== EXERCISE GOAL ==
Starting at the line below holding "WAIT returns. -/" and stopping at the line holding "none => some w", print every line exactly, both ends included, and leave the rest out.
# # # #
-- ==== Sys2Proof/Machine/SyncOps.lean ====
section
/-! DEFINITION. Sync objects as shared operations: sources and scopes (R344, R345), waits (R349), generations and result
records (R351, R354), herd rounds and the combining of partials (R358–R362), a fenced package's herd objects (R364). -/

namespace Sys2Proof.Machine

open Sys2Proof

abbrev ObjSt.fenced : Nat := 0x01
abbrev ObjSt.lost : Nat := 0x02
abbrev ObjSt.anchorMismatch : Nat := 0x04
abbrev ObjSt.fault : Nat := 0x08
abbrev ObjSt.badContrib : Nat := 0x10
abbrev ObjSt.overflow : Nat := 0x20
abbrev ObjSt.badDesc : Nat := 0x40

/-- An object of the package. -/
def State.obj (s : State) (o : Nat) : Obj := s.objs.getD o .idle

def State.setObj (s : State) (o : Nat) (v : Obj) : State := { s with objs := s.objs.putD o v .idle }

/-- Home hub of an object (R345). -/
def objHub (o : Nat) : Fin 2 := if o < 32768 then 0 else 1

/-- A tile's slot in its die; 0x7F for none (R64). -/
def State.slotOf (s : State) (d t : Nat) : Nat :=
  getBits (s.getW (.tile ⟨d % 4, by omega⟩ ⟨t % 104, by omega⟩) 0x040) 14 8

/-- The source may operate on the object (R344). -/
def State.srcAllowed (s : State) (b : Obj) (src : SyncSrc) : Bool :=
  if 2 ≤ b.scope then true else
  match src with
  | .task d t _ => d == b.die && (b.scope == 1 || s.slotOf d t == b.slot)
  | .window d t => d == b.die && (b.scope == 1 || s.slotOf d t == b.slot)
  | .die d => d == b.die && b.scope == 1
  | .delivery | .host => false

/-- Record combining in a reduction's mode (R134, R361): strict modes add one anchor only; another anchor marks NAN and
INVALID. Also whether the anchors mismatched. -/
def combineRecord (mode : Nat) (a b : Ingot) : Ingot × Bool :=
  if mode = 4 then ((a.addAny b).1, false)
  else if b.anchor = a.anchor ∨ b.anchor = anchorNone then (a.addSame b, false)
  else ({ a with flags := a.flags ||| Ingot.fNan ||| Ingot.fInvalid }, true)

/-! ## Waits (R349) -/

/-- Order of waiters: die 0 to 3 by slot and task slot (R356). -/
def State.waiterKey (s : State) (w : Waiter) : Nat := (w.die * 128 + s.slotOf w.die w.tile) * 2 + w.tslot

/-- A kernel's WAIT returns. -/
def State.wakeOne (s : State) (w : Waiter) (status : Nat) : State := s.emit (.service w.die w.tile w.tslot status [])

/-- The waiter of lowest order. -/
def State.firstWaiter (s : State) (ws : List Waiter) : Option Waiter :=
  ws.foldl (fun b w => match b with
    | none => some w
    | some x => if s.waiterKey w < s.waiterKey x then some w else some x) none

/-- A semaphore's count wakes waiters one by one. -/
def State.wakeSem (s : State) (o : Nat) : Nat → State
  | 0 => s
  | n + 1 =>
    let b := s.obj o
    match s.firstWaiter b.waiters with
    | none => s
    | some w =>
      if b.count = 0 then s
      else State.wakeSem ((s.setObj o { b with count := b.count - 1, waiters := b.waiters.erase w }).wakeOne w 0) o n

/-- Wake every waiter the object now allows. -/
def State.wake (s : State) (o : Nat) : State :=
  let b := s.obj o
  if b.state = 0 then s else
  if b.kind = 1 then s.wakeSem o b.waiters.length else
  let go := fun (w : Waiter) => if b.kind = 3 then b.isSet else decide (w.gen < b.gen)
  let s := s.setObj o { b with waiters := b.waiters.filter (fun w => !go w) }
  (b.waiters.filter go).foldl (fun s w => s.wakeOne w 0) s

/-! ## Generations (R351, R354) -/

/-- The result record (R354). -/
def Obj.record (b : Obj) (phase gen skew now : Nat) : List Byte :=
  let r := match phase with
    | 1 => (Ingot.empty b.ing.anchor).toBytes
    | 2 => b.ing.toBytes
    | 3 => leBytes 4 b.fp32 ++ List.replicate 92 0
    | _ => List.replicate 96 0
  r ++ leBytes 4 gen ++ leBytes 4 (bitAt b.status 0 8 + bitAt phase 8 8 + bitAt b.fenced 16 14) ++ leBytes 8 now ++
    leBytes 4 skew ++ leBytes 2 b.lost ++ List.replicate 10 0

/-- LAST − FIRST modulo 2^32; 0 when no time was recorded (R354, R366). -/
def Obj.spread (b : Obj) : Nat :=
  match b.first, b.last with
  | some f, some l => (l + 2 ^ 32 - f % 2 ^ 32) % 2 ^ 32
  | _, _ => 0

/-- Raise the object's vector (R346). -/
def State.objMsi (s : State) (o : Nat) : State := if (s.obj o).msiEn then s.raiseVector (s.obj o).msiVec else s

/-- GEN advances: the record is written, then waiters proceed and the next generation begins (R351, R354, R362). -/
def State.genAdvance (s : State) (o : Nat) : State :=
  let b := s.obj o
  let phase := if b.kind = 2 then 0 else b.phase
  let gen := (b.gen + 1) % 2 ^ 32
  let skew := b.spread
  let s := if b.resultAddr = 0 then s else
    let (s, st) := s.writeWhole Req.host b.resultAddr (b.record phase gen skew s.drove)
    if st = 0 then s else s.raise (.sync (objHub o)) Evt.SYNC.REC_FAIL
  let b := { b with result := [gen, b.status, phase, b.fenced, s.drove, skew, b.lost] }
  let b' : Obj :=
    if b.kind = 2 then
      { b with gen := gen, skew := skew, state := 1, count := b.next, next := 0, status := b.nextStatus,
               fenced := b.nextFenced, first := b.nextFirst, last := b.nextLast, nextStatus := 0, nextFenced := 0,
               nextFirst := none, nextLast := none, doneRounds := [], pastRounds := b.doneRounds }
    else
      let more := b.mode = 1 && b.phase = 1
      { b with gen := gen, skew := skew, count := 0, doneRounds := [], pastRounds := b.doneRounds, state := if more then 1 else 3,
               phase := if more then 2 else b.phase, status := if more then 0 else b.status,
               fenced := if more then 0 else b.fenced, first := none, last := none }
  ((s.setObj o b').objMsi o).wake o

/-! ## Herd rounds (R358–R361) -/

/-- The present partial of an object (R359). -/
def State.partialOf (s : State) (o : Nat) (result : Bool) : PartialMsg :=
  let b := s.obj o
  { obj := o, round := b.round, gen := b.gen % 2, phase := if b.kind = 2 then 0 else b.phase, result := result,
    status := b.status, fenced := b.fenced, timed := b.first.isSome, tag := s.jobTag,
    first := b.first.getD 0 % 2 ^ 32, last := b.last.getD 0 % 2 ^ 32, anchor := b.ing.anchor, fp32 := b.fp32,
    record := if b.kind = 4 && b.phase = 2 then b.ing.toBytes else [] }

/-- Send the present partial on the round's port, or by its detour when the port is not ADMITTED (R358, R363). -/
def State.sendPartial (s : State) (o : Nat) (w : Word) (result : Bool) : State :=
  let m := s.partialOf o result
  let p : Fin 16 := ⟨getBits w 7 4 % 16, by omega⟩
  if s.admitted p || getBits w 8 8 = 0 then s.sendSync p (.herd m) else s.sendFrag (getBits w 26 9) m

/-- x comes before y as 32-bit times (R361). -/
def earlier32 (x y : Nat) : Bool := decide ((y + 2 ^ 32 - x % 2 ^ 32) % 2 ^ 32 < 2 ^ 31)

/-- Combine a partial into the object's (R361). -/
def Obj.combine (b : Obj) (m : PartialMsg) : Obj :=
  let (ing, mis) :=
    if b.kind = 4 ∧ b.phase = 2 then combineRecord b.mode b.ing (Ingot.ofBytes m.record)
    else if b.kind = 4 ∧ b.phase = 1 then ({ b.ing with anchor := anchorMax b.ing.anchor m.anchor }, false)
    else (b.ing, false)
  let t : Option Nat × Option Nat := match m.timed, b.first, b.last with
    | false, f, l => (f, l)
    | true, some f, some l =>
      (some (if earlier32 m.first f then m.first else f), some (if earlier32 l m.last then m.last else l))
    | true, _, _ => (some m.first, some m.last)
  { b with status := b.status ||| m.status ||| (if mis then ObjSt.anchorMismatch else 0)
           fenced := min 16383 (b.fenced + m.fenced), first := t.1, last := t.2, ing := ing
           fp32 := if b.kind = 4 && b.phase = 3 then (fp32Add b.fp32 m.fp32).1 else b.fp32 }

/-- A RESULT replaces the partial (R357). -/
def Obj.replace (b : Obj) (m : PartialMsg) : Obj :=
  { b with status := m.status, fenced := m.fenced
           first := if m.timed then some m.first else none, last := if m.timed then some m.last else none
           ing := if b.kind = 4 ∧ b.phase = 2 then Ingot.ofBytes m.record
                  else if b.kind = 4 ∧ b.phase = 1 then { b.ing with anchor := m.anchor } else b.ing
           fp32 := if b.kind = 4 && b.phase = 3 then m.fp32 else b.fp32 }

/-- Key of a buffered partial. -/
def bufKey (gen round : Nat) : Nat := gen % 2 * 16 + round

/-- The object goes on to its next round. -/
def Obj.nextRound (b : Obj) : Obj := { b with round := b.round + 1, sent := false }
# # # #
== SOLUTION FOR THIS EXERCISE ==
/-- A kernel's WAIT returns. -/
def State.wakeOne (s : State) (w : Waiter) (status : Nat) : State := s.emit (.service w.die w.tile w.tslot status [])

/-- The waiter of lowest order. -/
def State.firstWaiter (s : State) (ws : List Waiter) : Option Waiter :=
  ws.foldl (fun b w => match b with
    | none => some w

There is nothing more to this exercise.